-- Source information follows --
-- ==== Sys2Proof/Laws/Ops.lean ====
section
/-! SUPPORT. For each shared operation one lemma that says everything it can do, in the words of
Sys2Proof/Safety.lean: cite it instead of unfolding the operation. -/

namespace Sys2Proof

@[simp] theorem Reg.ofBits_bits (x : Reg) : Reg.ofBits x.bits = x := by cases x <;> rfl

@[simp] theorem Reg.bits_ofBits (b : BitVec 3) : (Reg.ofBits b).bits = b := by
  revert b
  decide

@[simp] theorem Reg.bits_eq_zero (x : Reg) : x.bits = 0#3 ↔ x = .r0 := by
  cases x <;> simp [Reg.bits]

@[simp] theorem Reg.ofBits_eq_r0 (b : BitVec 3) : Reg.ofBits b = .r0 ↔ b = 0#3 := by
  revert b
  decide

end Sys2Proof

namespace Sys2Proof.Machine

/-- PC arithmetic is modulo 4096 (R26). -/
theorem State.next_toNat (s : State) (len : Nat) :
    (s.next (BitVec.ofNat 12 len)).toNat = (s.pc.toNat + len) % 4096 := by
  simp [State.next, BitVec.toNat_add]

theorem State.next_one_toNat (s : State) : (s.next 1).toNat = (s.pc.toNat + 1) % 4096 := s.next_toNat 1

theorem State.next_two_toNat (s : State) : (s.next 2).toNat = (s.pc.toNat + 2) % 4096 := s.next_toNat 2

/-- The address of a vector slot is `8 * n` (R251). -/
theorem vectorAddress_toNat (n : IrqNum) : (vectorAddress n).toNat = 8 * n.toNat := by
  revert n
  decide

/-- What `writeBack` does. -/
theorem State.writeBack_effect (s : State) (x : Reg) (v : Word) (len : Nat) :
    RegisterEffect s (s.writeBack x v (BitVec.ofNat 12 len)) x v len := by
  refine ⟨?_, ?_, ?_, ⟨?_, ?_⟩, ?_, ⟨?_, ?_⟩, ?_, ?_⟩
  · simp [Holds, State.writeBack]
  · intro r hr
    simp [State.writeBack, State.getReg_setReg_other _ _ _ _ hr]
  · simp [State.writeBack, State.next_toNat]
  all_goals simp [State.writeBack, SameCells]

/-- What `load` does. -/
theorem State.load_effect (s : State) (x : Reg) (a : Word) (len : Nat) :
    LoadEffect s (s.load x a (BitVec.ofNat 12 len)) x a len := by
  refine ⟨s.memRead a, ?_, ?_, ?_, ⟨?_, ?_⟩, ?_, ⟨?_, ?_⟩, ?_, ?_⟩
  · simp [Holds, State.load]
  · intro r hr
    simp [State.load, State.afterMemRead, State.getReg_setReg_other _ _ _ _ hr]
  · simp [State.load, State.afterMemRead, State.next, BitVec.toNat_add]
  any_goals simp [State.load, State.afterMemRead, SameCells, State.dataRequest]
  split <;> simp [State.drawsAfterRead, State.memRead, State.busAnswer, State.dataRequest, *]

/-- What `store` does to the fields of the state it does not name. -/
theorem State.store_cellWord (s : State) (x : Reg) (a len : Word) (n : Nat) :
    (s.store x a len).cellWord n = (s.memWrite a (s.getReg x)).cellWord n := rfl

/-- What `store` does. -/
theorem State.store_effect (s : State) (x : Reg) (a : Word) (len : Nat) :
    StoreEffect s (s.store x a (BitVec.ofNat 12 len)) a (s.getReg x) len := by
  refine ⟨?_, ?_, ⟨rfl, rfl⟩, ⟨rfl, rfl⟩, rfl, rfl, ?_⟩
  · intro r
    exact State.getReg_congr rfl r
  · exact s.next_toNat len
  · have frame : ∀ m, busTarget s.bus ⟨s.user, false, a⟩ ≠ .cell m →
        (s.store x a (BitVec.ofNat 12 len)).cellWord m = s.cellWord m :=
      fun m h => State.cellWord_busWrite_other s _ _ m h
    split
    · rename_i n h
      exact ⟨State.cellWord_busWrite_same s _ _ n h, fun m hm => frame m (by rw [h]; simpa using Ne.symm hm)⟩
    · rename_i n h
      exact fun m => frame m (by rw [h]; simp)
    · rename_i h
      exact fun m => frame m (by rw [h]; simp)

/-- What `jumpAndLink` does. -/
theorem State.jumpAndLink_effect (s : State) (x : Reg) (t : Word) (len : Nat) :
    LinkEffect s (s.jumpAndLink x t (BitVec.ofNat 12 len)) x t len := by
  refine ⟨⟨s.next (BitVec.ofNat 12 len), s.next_toNat len, ?_⟩, ?_, rfl, ⟨?_, ?_⟩, ?_, ⟨?_, ?_⟩, ?_, ?_⟩
  · simp [Holds, State.jumpAndLink]
  · intro r hr
    simp [State.jumpAndLink, State.getReg_setReg_other _ _ _ _ hr]
  all_goals simp [State.jumpAndLink, SameCells]

/-- What taking a trap does (R254). -/
theorem State.takeBreak_effect (s : State) (n : IrqNum) (ret : Word) :
    TrapEffect s (s.takeBreak n ret) n ret :=
  ⟨rfl, rfl, vectorAddress_toNat n, fun r => by simp, fun _ => rfl, rfl, rfl, rfl⟩

/-- What returning to user mode does (R263). -/
theorem State.returnToUser_effect (s : State) (t : Word) : ReturnEffect s (s.returnToUser t) t :=
  ⟨rfl, rfl, rfl, fun r => by simp, fun _ => rfl, ⟨rfl, rfl⟩, rfl, rfl⟩

/-- What a BRK word does in user mode (R110). -/
theorem State.breakWord_user (s : State) (x : IrqNum) (h : s.user = true) :
    s.breakWord x = s.takeBreak x (s.next 1) := by simp [State.breakWord, h]

/-- What the word 0x000 does in machine mode (R112). -/
theorem State.breakWord_machine_zero (s : State) (h : s.user = false) :
    s.breakWord 0 = s.returnToUser s.upc := by simp [State.breakWord, h]

/-- What the other BRK words do in machine mode (R113). -/
theorem State.breakWord_machine (s : State) (x : Reg) (h : s.user = false) (hx : x ≠ .r0) :
    s.breakWord x.bits = s.returnToUser (s.getReg x) := by
  have hb : ¬ x.bits = 0 := fun e => hx ((Reg.bits_eq_zero x).1 e)
  simp only [State.breakWord, h, Reg.ofBits_bits, Bool.false_eq_true, if_false, if_neg hb]

/-- What a reset request does to the state the spec gives it a value for, and to what is not state of the
CPU (R262). -/
theorem State.takeReset_effect (s : State) :
    s.takeReset.pc = 0x000 ∧ s.takeReset.user = false ∧ s.takeReset.mem.wf ∧ s.takeReset.stale = [] ∧
      s.takeReset.bus = s.bus ∧ s.takeReset.irqInput = s.irqInput ∧ s.takeReset.busLog = s.busLog :=
  ⟨rfl, rfl, Memory.wf_ofWrites _, rfl, rfl, rfl, rfl⟩

/-- The request a boundary selects is the present one with the lowest number (R261). -/
theorem highestRequest_eq_some (l : BitVec 8) (n : IrqNum) :
    highestRequest l = some n ↔ l.getLsbD n.toNat = true ∧ ∀ m : IrqNum, m < n → l.getLsbD m.toNat = false := by
  revert l n
  decide

/-- A boundary is a reset exactly when irq 0 is requested, in either mode (R262). -/
theorem boundaryOf_eq_reset (user : Bool) (l : BitVec 8) :
    boundaryOf user l = .reset ↔ l.getLsbD 0 = true := by
  revert user l
  decide

/-- In machine mode no boundary is an interrupt (R259). -/
theorem boundaryOf_machine (l : BitVec 8) :
    boundaryOf false l = if l.getLsbD 0 then .reset else .execute := by
  revert l
  decide

/-- An interrupt n is taken in user mode only, and only when n is the lowest-numbered request (R257, R261). -/
theorem boundaryOf_eq_interrupt (user : Bool) (l : BitVec 8) (n : IrqNum) :
    boundaryOf user l = .interrupt n ↔ user = true ∧ n ≠ 0 ∧ highestRequest l = some n := by
  revert user l n
  decide

/-- An expansion runs its first instruction and then the others. -/
theorem execList_cons (i : Instr) (rest : List Instr) (s t : State) (h : exec i s = .next t) :
    execList (i :: rest) s = execList rest t := by
  simp only [execList, h]

/-- `SUB SP, #Y` lowers SP by Y, in one word where Y is at most 7 and in two otherwise (R96c, R235). -/
theorem exec_makeRoom (y : Word) (s : State) :
    exec (makeRoom y) s =
      .next (s.writeBack .r7 (s.getReg .r7 - y) (BitVec.ofNat 12 (if y.toNat < 8 then 1 else 2))) := by
  unfold makeRoom shortOrLong
  by_cases h : y.toNat < 8
  · have hf : fitsUimm3 y = true := by
      simp only [fitsUimm3, uimm3, beq_iff_eq]
      apply BitVec.eq_of_toNat_eq
      simp
      omega
    have hy : uimm3 (y.setWidth 3) = y := by simpa [fitsUimm3] using hf
    rw [if_pos hf, if_pos h]
    simp [exec, execSubS, hy]
  · have hf : ¬ fitsUimm3 y = true := by
      intro hf
      have hy : uimm3 (y.setWidth 3) = y := by simpa [fitsUimm3] using hf
      have := congrArg BitVec.toNat hy
      simp [uimm3] at this
      omega
    rw [if_neg hf, if_neg h]
    rfl

end Sys2Proof.Machine
end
-- Source information concluded --
### What is expected:
Only output the lines from the one with "execList (i :: rest)" through the end of the entries above, exactly as they are.

### Finished task:
    execList (i :: rest) s = execList rest t := by
  simp only [execList, h]

/-- `SUB SP, #Y` lowers SP by Y, in one word where Y is at most 7 and in two otherwise (R96c, R235). -/
theorem exec_makeRoom (y : Word) (s : State) :
    exec (makeRoom y) s =
      .next (s.writeBack .r7 (s.getReg .r7 - y) (BitVec.ofNat 12 (if y.toNat < 8 then 1 else 2))) := by
  unfold makeRoom shortOrLong
  by_cases h : y.toNat < 8
  · have hf : fitsUimm3 y = true := by
      simp only [fitsUimm3, uimm3, beq_iff_eq]
      apply BitVec.eq_of_toNat_eq
      simp
      omega
    have hy : uimm3 (y.setWidth 3) = y := by simpa [fitsUimm3] using hf
    rw [if_pos hf, if_pos h]
    simp [exec, execSubS, hy]
  · have hf : ¬ fitsUimm3 y = true := by
      intro hf
      have hy : uimm3 (y.setWidth 3) = y := by simpa [fitsUimm3] using hf
      have := congrArg BitVec.toNat hy
      simp [uimm3] at this
      omega
    rw [if_neg hf, if_neg h]
    rfl

end Sys2Proof.Machine
end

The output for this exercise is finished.